Ein Siegerauto muss her
Bis zum 917 räumte Porsche im Motorsport zwar Klassensiege ab, aber fürs oberste Podest reichte es mangels Leistung kaum einmal. Vor allem nicht bei den prestigeträchtigen 24 Stunden von Le Mans. Für die Saison 1968 hatte Porsche mit dem 908 mit Dreiliter-V8 vorgelegt, aber für 1969 änderte der Weltverband FIA die Regeln: Plötzlich reichten überschaubare 25 produzierte Fahrzeuge, um einen Fünfliter-Renner homologieren – zulassen – zu können.

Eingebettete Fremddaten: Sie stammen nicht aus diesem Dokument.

-- ==== Sys2Proof/Machine/Core.lean ====
section
/-! DEFINITION. The machine as the host runs it. -/

def Sys2Proof.core : Host.Core := { State := Sys2Proof.Machine.State, Fault := Sys2Proof.Machine.Fault, Refusal := Sys2Proof.Machine.Refusal, step := Sys2Proof.Machine.step, reset := Sys2Proof.Machine.State.reset }
end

«Der 917 war das grösste Risiko meines Lebens», sagte einst Ex-VW-Patron Ferdinand Piëch (1937–2019) und meinte damit wohl, dass seine Karriere ohne den 917 anders verlaufen wäre. Seit 1965 Entwicklungschef, startet er sofort mit dem Zwölfzylinder-Renner. Ab August 1968 wird im Windkanal an der Karosserie gefeilt. «Das war Versuch und Irrtum», erinnert sich Karosserieentwickler Hermann Burst (79). Um Auftrieb durch das lange Heck zu vermeiden, erhält der 917 verstellbare Klappen am Heckspoiler, die von den einfedernden Hinterrädern angesteuert werden. «Völlig wirkungslos, aber damals erschien uns das als die Lösung», sagt Burst. Der erste der 580-PS-Motoren läuft im Dezember.

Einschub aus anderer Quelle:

-- ==== Sys2Proof/Certificates/Slice0/Obligations.lean ====
section
/-! DEFINITION. The statements for the provers, in the order of the manual's blocks. A request is described by what its sender
asks (`AsksRead`, `AsksData`, `AsksControl`), the part it finds (`found`) and the state in which it has been answered
(`replied`, `refusedWith`), with the reports that the request hands on ahead of its reply (log entries 8 and 29). -/

open Sys2Proof Sys2Proof.Machine Sys2Proof.Safety

/-! ### The machine -/

/-- One step carries out the command at the front of the queue, with the rest of the queue waiting; with no command waiting
the part idles (log entry 1). -/
def Obligations.StepRunsTheFrontCommand : Prop :=
  ∀ (s : State) (c : Instr) (rest : List Instr),
    step { s with pending := c :: rest } = exec c { s with pending := rest } ∧
    step { s with pending := [] } = .next { s with pending := [] }

/-- Every command answers a next state, and leaves the commands that wait as they are: no command faults or is refused. That a
command whose event cannot take place answers one too is the model's choice (log entry 1). -/
def Obligations.EveryCommandAnswersANextState : Prop :=
  ∀ (c : Instr) (s : State), ∃ p, exec c s = .next { part := p, pending := s.pending }

/-- R199, R203: without power the lines are seen to change and nothing else happens until the next power-on (log entry 1). A
power-on gives every block its values after power-on and loads a valid copy into the working record (LOADED), or else the
factory defaults (DEFAULTED), leaving the copy as it is. A loss of power leaves the copy as it was, or, during a save,
whatever had been written (log entry 5). -/
def Obligations.PowerComesAndGoes : Prop :=
  (∀ (c : Instr) (s : State), s.part.powered = false → c ≠ .powerOn →
    ∃ lines, exec c s = .next { s with part := { s.part with lines := lines } } ∧
      match c with
      | .odometerPulse l1 l2 _ => lines = { s.part.lines with odo1 := l1, odo2 := l2 }
      | .foldConfirm arm folded => lines = { s.part.lines with folds := s.part.lines.folds.set arm folded }
      | .emergencyStopAsserted => lines = { s.part.lines with estop := true }
      | .emergencyStopReleased => lines = { s.part.lines with estop := false }
      | _ => lines = s.part.lines) ∧
  (∀ (s : State),
    (s.part.powered = false → copyValid s.part.store.copy = true →
      exec .powerOn s = .next (s.withPart (Part.afterReset
        { working := Settings.ofWords s.part.store.copy.words, copy := s.part.store.copy, save := none, status := .loaded }
        s.part.lines))) ∧
    (s.part.powered = false → copyValid s.part.store.copy = false →
      exec .powerOn s = .next (s.withPart (Part.afterReset
        { working := Settings.factory, copy := s.part.store.copy, save := none, status := .defaulted } s.part.lines))) ∧
    (s.part.powered = true → ∀ left, ∃ t, exec (.powerLoss left) s = .next t ∧ t.pending = s.pending ∧
      t.part.powered = false ∧ t.part.lines = s.part.lines ∧
      t.part.store.copy = if s.part.store.save = none then s.part.store.copy else left))

/-! ### Power, reset and start-up -/

/-- R12, R18, R22, R30, R55, R56, R71, R95, R105, R131, R149, R171, R190, R203: the values of every block after power-on and after
PART RESET, with every output at rest. That nothing is kept aside and no record is in position is the model's reading (log
entry 10). -/
def Obligations.BlocksHoldTheirValuesAfterReset : Prop :=
  ∀ (store : Store) (lines : Lines),
    let p := Part.afterReset store lines
    p.powered = true ∧ p.phase = .starting ∧ p.store = store ∧ p.lines = lines ∧
    p.travel = { pulses := 0, origin := 0, direction := .ascending, originState := .none, motion := .standstill,
                 lastMove := .forward, standstillTimer := none, highLimit := false, lowLimit := false } ∧
    (∀ ch, p.history.get ch = []) ∧
    p.scanner.active = false ∧ p.scanner.window = [] ∧ p.scanner.front = none ∧ p.scanner.phase = .seeking ∧
    p.scanner.guardSet = true ∧ p.scanner.body = none ∧
    (∀ pt ∈ p.scanner.patterns.toList, pt.enabled = false ∧ pt.anchor = 0 ∧ pt.action = .mark ∧
      pt.cells = [⟨⟨false, false, false, false⟩, ⟨false, false, false, false⟩⟩] ∧ ArmSet.isEmpty pt.foldSet = true ∧
      pt.insertions = 0) ∧
    p.queue = { records := [], nextNumber := 1, exhausted := false, latch := none, lastStop := .none, motion := .standstill,
                aside := none, inPosition := none } ∧
    (∀ k, slotAt p.plan k = { state := .empty, code := none, contents := none }) ∧
    (∀ i, p.ctx i = { state := .stopped, dead := none, armed := none, current := none, previous := none, repeatLeft := 0,
                      stack := [] }) ∧
    (∀ k, entryAt p.corr.entries k = { lateral := none, vertical := none }) ∧ p.corr.base = 0 ∧ p.corr.spacing = 5000 ∧
    p.corr.window = none ∧ p.trim = 0 ∧
    (∀ x, p.drive.axes.get x = { phase := .idle, started := false, startReading := none, target := none, gain := none,
                                 tolerance := none, timer := .stopped, demand := 0 }) ∧
    p.drive.clampEngaged = false ∧ p.drive.releaseTimer = none ∧
    p.cycle.phase = .lockout ∧ p.cycle.causes = { travelFault := false, estop := false, unitStuck := false, resetDown := true } ∧
    p.cycle.mode = .manual ∧ p.cycle.current = none ∧ p.cycle.values = none ∧ p.cycle.insertionsDone = 0 ∧
    p.cycle.penetrationBegun = false ∧ p.cycle.stopRequested = .none ∧ p.cycle.folding = .notBegun ∧
    (∀ u, p.cycle.units.get u = { role := .undecided, atDepth := false, squeezeEnded := false, clear := false,
                                  depthReached := 0, flags := ⟨false, false, false, false⟩ }) ∧
    p.cycle.phaseTimer = none ∧ p.cycle.lockoutRaise = false ∧ p.cycle.motion = .standstill ∧
    (∀ u, p.cycle.vertical.get u = .rest ∧ p.cycle.squeeze.get u = false) ∧ (∀ x, p.cycle.fold.get x = false) ∧
    p.port = { link := .on, rx := [], tx := [], authority := store.working.supervisorNode, halt := none, stop := none,
               events := ⟨none, none, none, none, none, none⟩, seq := 0, overrun := false, resetPending := false }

Wasserrohre statt Dämpfern
Das Showauto für Genf – der frisch restaurierte 001 – wird pünktlich fertig, aber die übrigen 24 Exemplare hängen hinterher. Es mangelt an Zeit, an Platz und an Teilen für Motoren und Fahrwerk. Geschraubt wird rund um die Uhr. Um die Truppe bei Laune zu halten, kommt Piëch in den Nachtschichten mit Kuchen. Am 21. April 1969 stehen dennoch 25 Exemplare des 917 für die FIA-Kommissare zur Abnahme parat. «Alle waren fahrbereit! Also: Man konnte sie starten. Aber in einigen Chassis steckten Wasserrohre, weil wir nicht genug Stossdämpfer hatten.» Für eine Platzrunde zum Pförtnerhaus und zurück mit einem per Zufall ausgewählten Exemplar reichte es.

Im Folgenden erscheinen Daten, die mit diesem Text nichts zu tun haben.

/-- R75, R82: an advance leaves nothing that the context waits at at or behind C. -/
theorem contextAdvance_waitsAhead (i : ContextId) (hp : PlanLegal p) :
    WaitsAhead p.travel.direction (chainageC p) ((contextAdvance i p).ctx i) ∧ (contextAdvance i p).offPlan = p.offPlan ∧
      ∀ j, j ≠ i → (contextAdvance i p).ctx j = p.ctx j := by
  unfold contextAdvance
  simp only
  split
  · next hst =>
    split
    · next harm => exact ⟨⟨fun r h _ => by simp [hst] at h, fun _ _ _ h => by simp [harm] at h⟩, rfl, fun _ _ => rfl⟩
    · next first start harm =>
      split
      · exact waitsAhead_of_runsOrDies (startContext_runsOrDies _ _ hp (.inr hst))
      · next hnot =>
        refine ⟨⟨fun r h _ => by simp [hst] at h, fun first' start' _ h => ?_⟩, rfl, fun _ _ => rfl⟩
        rw [harm] at h
        cases h
        rw [aheadBy_eq] at *
        omega
  · next hst =>
    exact ⟨(catchUp_caughtUp hp hst).waitsAhead, catchUp_offPlan _ _, fun j hj => catchUp_ctx_other hj⟩
  · next harm hrun => exact ⟨waitsAhead_of_idle hrun harm, rfl, fun _ _ => rfl⟩

/-- R74, R75: PLAN RUN arms the context ahead of C, or runs it. -/
theorem runContext_waitsAhead (first : Nat) (start : Option Int) (hp : PlanLegal p) (hst : (p.ctx i).state = .stopped) :
    WaitsAhead p.travel.direction (chainageC p) ((runContext p i first start).ctx i) ∧
      (runContext p i first start).offPlan = p.offPlan ∧ ∀ j, j ≠ i → (runContext p i first start).ctx j = p.ctx j := by
  unfold runContext
  split
  · exact waitsAhead_of_runsOrDies (startContext_runsOrDies _ _ hp (.inl hst))
  · split
    · next x hx =>
      refine ⟨?_, (handPlanState_offPlan _ _ _).trans (setCtx_offPlan _ _ _), fun j hj => ?_⟩
      · unfold armContext
        rw [handPlanState_ctx, Part.setCtx_ctx_self]
        exact ⟨fun r h => by simp at h, fun first' start' _ h => by cases h; exact hx⟩
      · unfold armContext
        rw [handPlanState_ctx, setCtx_ctx_other _ hj]
    · exact waitsAhead_of_runsOrDies (startContext_runsOrDies _ _ hp (.inl hst))

theorem wakeContext_ahead (hp : PlanLegal p) (hst : (p.ctx i).state = .starved) (h : ContextsAhead p) :
    ContextsAhead (wakeContext p i) := by
  rcases wakeContext_cases hp hst with he | hr
  · rw [he]; exact h
  · exact contextsAhead_of_one h (waitsAhead_of_runsOrDies hr)

theorem stopContext_ahead (i : ContextId) (h : ContextsAhead p) : ContextsAhead (stopContext p i) := by
  refine contextsAhead_of_one h (i := i) ⟨?_, stopContext_offPlan p i, fun j hj => ?_⟩
  · unfold stopContext
    simp only
    rw [handPlanState_ctx, Part.setCtx_ctx_self]
    exact waitsAhead_of_idle (by decide) (by decide)
  · unfold stopContext
    simp only
    rw [handPlanState_ctx, setCtx_ctx_other _ hj, ctx_withPlan]
end

/-! ### What keeps the course of C -/

/-- Where C stands, which way it works, and the contexts. -/
def Part.course (p : Part) : Direction × Int × Context × Context := (p.travel.direction, chainageC p, p.ctxH, p.ctxV)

Im ersten Jahr fahren die nur 800 Kilogramm leichten 917 hinterher: null Geradeauslauf, mit 580 PS fast zu viel Leistung, und das Heck bringt der Luftstrom fast zum Abheben. Auf den langen Geraden von Le Mans traut sich kein Fahrer, Vollgas zu geben. Drei 917 überleben nicht mal ihr erstes Jahr nach Crashs oder weil sie nach Dauertests geradezu auseinanderfallen.
Endlich Le Mans
Der Rest ist Rennsport-Legende: Mit neuem Heck und optimierter Vorderachse gewinnen Hans Hermann und Richard Attwood 1970 endlich Le Mans für Porsche. Nach einem weiteren Sieg im Folgejahr zieht die FIA per Reglement dem 917 den Stecker. Mit Turbo und bis zu 1100 PS weichen die 917er in die US-Rennserie Can Am aus, gewinnen fast jedes Rennen, bis auch dort 1973 Schluss ist.
Insgesamt 62 Exemplare werden gebaut, dazu einige Nachbauten für den historischen Motorsport. «Aber die kann man nur einsetzen, wenn man das Original in der Garage stehen hat – sonst macht man sich zum Szene-Gespött», sagt Klein. Einer der prominenten Besitzer: US-Komiker Jerry Seinfeld.
Null Rennerfahrung
Und der 001? Bis heute hat der erste 917 nur 300 Kilometer auf dem Zähler. Immerhin 38 legte er auf dem Nürburgring zurück, aber sonst sah er nur Bühnen an Autoshows und wanderte 1970 in den Museumsbestand. Bei seiner sechsmonatigen Restaurierung halfen nochmals die alten Recken wie Burst. Das Resultat? Eben der «originalste».
Übrigens: Man hätte den 917 auch als Neuwagen kaufen können. Im Katalog stand er damals für 140'000 DM.